Assuming you have a T-map generated by SPM, and 25 subjects that went into the analysis, a sample command might be:

convert_spm_stat('TtoZ', 'spmT_0001', 'spmZ_0001', '24')

Note that the last argument is degrees of freedom, or N-1.


Slice Analysis of FMRI Data with SPM





Slice analysis is a simple procedure - first you take a jar of peanut butter and a jar of Nutella, and then use a spoon to take some Nutella and then use the same spoon to mix it with the peanut butter. Eat and repeat until you go into insulin shock, and then...

No, wait! I was describing my midnight snack.

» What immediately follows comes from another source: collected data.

/-- BKPT and TRAP (R205, R341): threads outside a handler enter it, with the cause, nxt and the code saved and meet moved
to its shadow. TRAPRET undoes it in threads inside one (R342).
An opcode that is not assigned traps ILLEGAL_OPCODE in every thread of the issue group, at its word (R184, R341). -/
def Obligations.TrapsAndReturns : Prop :=
  (∀ s h e,
  let entered (c : Nat) (code : Word) (_ : Nat) (t : Thread) : Thread :=
    { t with cause := BitVec.ofNat 8 c, active := true, laneCause := false, delivered := false, tpc := e.iss.nxtPc,
             tinfo := code, shadow := t.meet, meet := {}, pc := pcAt e.wg.ctx.trapVec, status := .eligible,
             waitOn := .none, faultId := none }
  (∀ f : IF, e.wg.ctx.trapVec ≠ 0 → (∀ l ∈ e.act, (e.w.thread l).active = false) → f.imm.toNat < 2 ^ 16 →
    (Ready s h none (usesOf (.bkpt h f)) e →
      Threads s e (.bkpt h f) true (entered 37 (f.imm.setWidth 64)) fun _ _ => none)
    ∧ (Ready s h none (usesOf (.trap h f)) e →
      Threads s e (.trap h f) true (entered 38 (f.imm.setWidth 64)) fun _ _ => none))
  ∧ ∀ f : GF, Ready s h none (usesOf (.trapret h f)) e → (∀ l ∈ e.act, (e.w.thread l).active = true) →
    Threads s e (.trapret h f) true (fun _ t => { t with meet := t.shadow, active := false, pc := t.tpc.norm })
      fun _ _ => none)
  ∧ (∀ s h e w, s.env? h = some e → e.wg.ctx.trapVec ≠ 0 →
  (∀ l, bitAt e.iss.group l = true → (e.w.thread l).active = false) → e.iss.group ≠ 0 →
  ∃ t v, exec (.illegalOpcode w) s = .next t ∧ t.wave? e.iss.wg e.iss.wave = some v
    ∧ Around s t e.iss.wg e.iss.wave ∧ t.head.map (·.group) = some 0
    ∧ ∀ l, bitAt e.iss.group l = true → l < e.w.threads.length →
      (v.thread l).cause = 17 ∧ (v.thread l).active = true ∧ (v.thread l).tpc = e.iss.wordPc
      ∧ (v.thread l).tinfo = e.iss.word ∧ (v.thread l).pc = pcAt e.wg.ctx.trapVec
      ∧ (v.thread l).shadow = (e.w.thread l).meet ∧ (v.thread l).meet = {})

/-- SETINFO replaces a rod's binding (R208). REGGIVE gives up registers 4 clk after its issue; REGCLAIM is granted at once
where spare reaches and waits in the queue where it does not (R167, R209).
NPREEMPT and PREEMPTOK set and clear the wave's region flag and answer the status word 8 clk later (R213). -/
def Obligations.RodsAndRegions : Prop :=
  (∀ s h e,
  (∀ f : GF, Ready s h none (usesOf (.setinfo h f)) e → e.act ≠ [] →
    let r := f.mb 3 0
    let bind := if f.mb 12 12 = 1 then none else some (f.mb 8 4, f.mb 11 9)
    (e.wg.rod r).beads = [] → (∀ x, bind = some x → x.2 < e.wg.parts.length) → (e.wg.rod r).bound ≠ bind →
    exec (.setinfo h f) s = .next (s.modRod e.iss.wg r fun _ => { bound := bind }))
  ∧ (∀ f : IF, Ready s h none (usesOf (.reggive h f)) e → e.act ≠ [] →
    let n := f.imm.toNat
    n ≠ 0 → n % 4 = 0 → n + 4 ≤ e.w.net → e.w.pendingFrom (e.w.net - n) = false →
    exec (.reggive h f) s = .next (s.modWave e.iss.wg e.iss.wave fun w => { w with gives := w.gives ++ [(n, s.clk + 4)] }))
  ∧ ∀ f : IF, Ready s h none (usesOf (.regclaim h f)) e → e.act ≠ [] →
    let n := f.imm.toNat
    let p := e.wg.part e.part
    n ≠ 0 → n % 4 = 0 → e.w.n + n ≤ min 256 p.budget → p.claims = [] → e.part < e.wg.parts.length →
    ∃ t v g, exec (.regclaim h f) s = .next t ∧ t.wave? e.iss.wg e.iss.wave = some v ∧ t.wg? e.iss.wg = some g
      ∧ (∀ pa, t.byte pa = s.byte pa)
      ∧ (n ≤ p.spare → v.n = e.w.n + n ∧ (g.part e.part).spare = p.spare - n ∧ (g.part e.part).claims = []
        ∧ (∀ l, bitAt e.iss.group l = true → l < e.w.threads.length → (v.thread l).pc = e.iss.nxtPc
          ∧ (v.thread l).status ≠ .waiting)
        ∧ ∀ k l, e.w.n ≤ k → k < e.w.n + n → l < 64 → v.v k l = 0)
      ∧ (p.spare < n → v.n = e.w.n ∧ (g.part e.part).spare = p.spare
        ∧ (g.part e.part).claims = [⟨e.iss.wave, n, e.iss.group, e.iss.word, e.iss.addr, BitVec.ofNat 4 e.iss.idx⟩]
        ∧ ∀ l, bitAt e.iss.group l = true → l < e.w.threads.length → (v.thread l).pc = e.iss.nxtPc
          ∧ (v.thread l).status = .waiting ∧ (v.thread l).waitOn = .claim))
  ∧ (∀ s h e (f : GF), e.act ≠ [] →
  let status (broken : Bool) : Word :=
    BitVec.ofNat 64 ((if e.wg.npReq.isSome then 1 else 0) + (if broken then 2 else 0))
  (Ready s h none (usesOf (.npreempt h f)) e →
    Starts s e (.npreempt h f) (if e.w.region then e.w else { e.w with region := true, broken := false })
      (resultAt s none 8 [.s f.d.toNat] [⟨.s f.d.toNat, 0, status (e.w.region && e.w.broken)⟩]))
  ∧ (Ready s h none (usesOf (.preemptok h f)) e →
    Starts s e (.preemptok h f) { e.w with region := false, broken := false }
      (resultAt s none 8 [.s f.d.toNat] [⟨.s f.d.toNat, 0, status e.w.broken⟩])))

The actual slice analysis method, although less delicious, is infinitely more helpful in determining regional dissociations of activity, as well as avoiding diabetes. (Although who says they can't both be done at the same time?)

The first step is to extract contrast estimates for each slice from a region of interest (ROI, also pronounced "ROY") and then average across all the voxels in that slice for the subject. Of course, there is no way you would be able to do this step on your own, so we need to copy someone else's code from the Internet and adapt it to our needs; one of John Ashburner's code snippets (#23, found here) is a good template to start with. Here is my adaptation:



rootdir = '/data/drill/space10/PainStudy/fmri/'; %Change these to reflect your directory structure
glmdir = '/RESULTS/model_RTreg/'; %Path to SPM.mat and mask files

subjects = [202:209 211:215 217 219 220:222 224:227 229 230 232 233];
%subjects = 202:203;

Conditions.names = {'stroopSurpriseConStats', 'painSurpriseConStats'}; %Replace with your own conditions
Masks = {'stroopSurpriseMask.img', 'painSurpriseMask.img'}; %Replace with your own masks; should be the product of a binary ROI multiplied by your contrast of interest
Conditions.Contrasts = {'', ''};

ConStats = [];
Condition1 = [];
Condition2 = [];

for i=subjects
    
    cd([rootdir num2str(i) glmdir])
    outputPath = [rootdir num2str(i) glmdir]; %Should contain both SPM.mat file and mask files
    
    for maskIdx = 1:length(Masks)
      
    P = [outputPath Masks{(maskIdx)}];

    V=spm_vol(P);

    tmp2 = [];
    
     [x,y,z] = ndgrid(1:V.dim(1),1:V.dim(2),0);
     for i=1:V.dim(3),
       z   = z + 1;
       tmp = spm_sample_vol(V,x,y,z,0);
       msk = find(tmp~=0 & isfinite(tmp));
       if ~isempty(msk),
         tmp = tmp(msk);
         xyz1=[x(msk)'; y(msk)'; z(msk)'; ones(1,length(msk))];
         xyzt=V.mat(1:3,:)*xyz1;
         for j=1:length(tmp),
           tmp2 = [tmp2; xyzt(1,j), xyzt(2,j), xyzt(3,j), tmp(j)];
         end;
       end;
     end;

         xyzStats = sortrows(tmp2,2); %Sort relative to second column (Y column); 1 = X, 3 = Z
         minY = min(xyzStats(:,2));
         maxY = max(xyzStats(:,2));

         ConStats = [];

     for idx = minY:2:maxY
         x = find(xyzStats(:,2)==idx); %Go in increments of 2, since most images are warped to this dimension; however, change if resolution is different
         ConStats = [ConStats; mean(xyzStats(min(x):max(x),4))];
     end

    if maskIdx == 1
        Condition1 = [ConStats Condition1];
    elseif maskIdx == 2
        Condition2 = [ConStats Condition2];
    end

    end
end

Conditions.Contrasts{1} = Condition1;
Conditions.Contrasts{2} = Condition2;


This script assumes that there are only two conditions; more can be added, but care should be taken to reflect this, especially with the if/else statement near the end of the script. I could refine it to work with any amount of conditions, but that would require effort and talent.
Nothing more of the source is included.